- **WHAT IS NEEDED**
Start at the line with "let sb := (rp.map (·.sB)).getD 0" in the records below, stop at the line with "repetition k. -/", and return every line in that span exactly, the two end lines included.

** PROVIDED RECORDS follows **

-- ==== Sys2Proof/Machine/Matrix.lean ====
section
/-! DEFINITION. Slot 6 and the array (R89 to R92, R193 to R219): configuration, checks at dispatch, issue from the matrix queue,
beats, ranks, tile transfers, profile definition and sequence tags. -/

namespace Sys2Proof.Machine

/-! ### Configuration (R195, R196) -/

def mxA (cfg : Nat) : Nat := fld cfg 3 0
def mxB (cfg : Nat) : Nat := fld cfg 7 4
def mxSca (cfg : Nat) : Bool := bitOf cfg 8
def mxScb (cfg : Nat) : Bool := bitOf cfg 9
def mxRemapA (cfg : Nat) : Bool := bitOf cfg 10
def mxRemapB (cfg : Nat) : Bool := bitOf cfg 11
def mxRcol (cfg : Nat) : Nat := fld cfg 15 12
def mxXvalA (cfg : Nat) : Nat := fld cfg 31 16
def mxXvalB (cfg : Nat) : Nat := fld cfg 47 32

/-- Kb, the elements of a beat, and their width, by class. -/
def mxKb (c : Nat) : Nat := if c = 0 then 24 else if c = 2 then 96 else 48
def mxWidth (c : Nat) : Nat := 384 / mxKb c

/-- The class carries block scales. -/
def mxScaled (c : Nat) : Bool := c == 1 || c == 2

/-- A matrix configuration value that mcfg accepts (R195 to R197). -/
def mcfgOk (v : Nat) : Bool :=
  let c := mxClass (mxA v)
  decide (fld v 63 48 = 0) && c != 4 && mxClass (mxB v) == c && (!(mxSca v || mxScb v) || mxScaled c)

/-! ### Checks at dispatch (R193, R194, R199, R215, R216) -/

def mtOp (w : Nat) : Nat := fld w 23 19
def mtTile (w : Nat) : Nat := fld w 18 16
def mtA (w : Nat) : Nat := fld w 15 12
def mtB (w : Nat) : Nat := fld w 11 8

/-- Declared beats of a slot-6 word, without a repeat prefix (R112, R113). -/
def mtBeats (w : Nat) : Nat := if (2 ≤ mtOp w ∧ mtOp w ≤ 7) ∨ mtOp w = 9 then fld w 7 0 + 1 else 1

/-- The operation multiplies, and so takes a repeat prefix (R215). -/
def mtMul (op : Nat) : Bool := 2 ≤ op && op ≤ 5

/-- The address registers that the dispatch of a slot-6 word reads. -/
def mtRegs (w : Nat) : List Nat :=
  let op := mtOp w
  if mtMul op then [mtA w, mtB w] else if op = 1 ∨ op = 6 ∨ op = 7 ∨ op = 9 then [mtA w] else []

/-- Bytes of scale data after a panel of n beats. -/
def mxScaleBytes (n c : Nat) : Nat := 16 * (n * mxKb c / 32)

/-- A use of an operand address: the register value, how far each repetition moves it, its alignment and extent, and whether
RMT = 1 is accepted. -/
structure MUse where
  reg : Dw
  stride : Dw := 0
  align : Nat
  extent : Nat
  remote : Bool := false
deriving DecidableEq, Repr

/-- The uses of a slot-6 word (R194). -/
def mtUses (w : Nat) (cfg : Nat) (va vb : Dw) (rp : Option Rept) : List MUse :=
  let n := mtBeats w
  let sa := (rp.map (·.sA)).getD 0
  let sb := (rp.map (·.sB)).getD 0
  let panel (sc : Bool) (f : Nat) : Nat := n * 768 + (if sc then mxScaleBytes n (mxClass f) else 0)
  let op := mtOp w
  if op = 5 then
    [{ reg := va, stride := sa, align := 16, extent := panel (mxSca cfg) (mxA cfg), remote := true },
     { reg := vb, stride := sb, align := 8, extent := 128 }]
  else if mtMul op then
    [{ reg := va, stride := sa, align := 16, extent := panel (mxSca cfg) (mxA cfg), remote := true },
     { reg := vb, stride := sb, align := 16, extent := panel (mxScb cfg) (mxB cfg), remote := true }]
  else if op = 6 ∨ op = 7 then [{ reg := va, align := 64, extent := 1024 }]
  else if op = 9 then [{ reg := va, align := 16, extent := n * 48 }]
  else []

/-- The address of repetition k. -/
def MUse.addr (u : MUse) (k : Nat) : Nat := (u.reg + BitVec.ofNat 64 k * u.stride).toNat

def maRmt (a : Nat) : Bool := bitOf a 28
def maCore (a : Nat) : Nat := fld a 27 24
def maOff (a : Nat) : Nat := fld a 19 0

/-- Row 5 of R216. -/
def MUse.misaligned (u : MUse) (k : Nat) : Bool :=
  let a := u.addr k
  decide (fld a 63 29 ≠ 0) || decide (fld a 23 20 ≠ 0) || (!(maRmt a) && decide (maCore a ≠ 0)) || decide (maOff a % u.align ≠ 0)

/-- The physical core whose scratchpad an operand address names. -/
def State.mtTarget (s : State) (core a : Nat) : Option Nat := if maRmt a then s.peerCore core (maCore a) else some core

/-- The bytes of other cores' scratchpads that a use reads in n repetitions (R193): the core, the offset and the number. -/
def State.usePanels (s : State) (core n : Nat) (u : MUse) : List (Nat × Nat × Nat) :=
  (List.range n).filterMap (fun k => if maRmt (u.addr k) then (s.mtTarget core (u.addr k)).map (fun c => (c, maOff (u.addr k), u.extent)) else none)

/-- Row 6 of R216. -/
def State.mtOutside (s : State) (core : Nat) (u : MUse) (k : Nat) : Bool :=
  let a := u.addr k
  (maRmt a && !u.remote) ||
    (match s.mtTarget core a with
     | none => true
     | some c => decide ((s.core c).scratchSize < maOff a + u.extent))

/-- Row 4 of R216. -/
def mtSchedule (w cfg : Nat) (va : Dw) (rp : Option Rept) : Bool :=
  let op := mtOp w
  let scales := if op = 5 then mxSca cfg else mxSca cfg || mxScb cfg
  (rp.isSome && op != 0 && !(mtMul op)) || (op == 1 && !(mcfgOk va.toNat)) ||
    (mtMul op && scales && mxClass (mxA cfg) == 1 && mtBeats w % 2 == 1)

/-- Repetitions of an operation. -/
def reptCount (rp : Option Rept) : Nat := (rp.map (·.r)).getD 1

** End of PROVIDED RECORDS **

- **YOUR SOLUTION**
  let sb := (rp.map (·.sB)).getD 0
  let panel (sc : Bool) (f : Nat) : Nat := n * 768 + (if sc then mxScaleBytes n (mxClass f) else 0)
  let op := mtOp w
  if op = 5 then
    [{ reg := va, stride := sa, align := 16, extent := panel (mxSca cfg) (mxA cfg), remote := true },
     { reg := vb, stride := sb, align := 8, extent := 128 }]
  else if mtMul op then
    [{ reg := va, stride := sa, align := 16, extent := panel (mxSca cfg) (mxA cfg), remote := true },
     { reg := vb, stride := sb, align := 16, extent := panel (mxScb cfg) (mxB cfg), remote := true }]
  else if op = 6 ∨ op = 7 then [{ reg := va, align := 64, extent := 1024 }]
  else if op = 9 then [{ reg := va, align := 16, extent := n * 48 }]
  else []

/-- The address of repetition k. -/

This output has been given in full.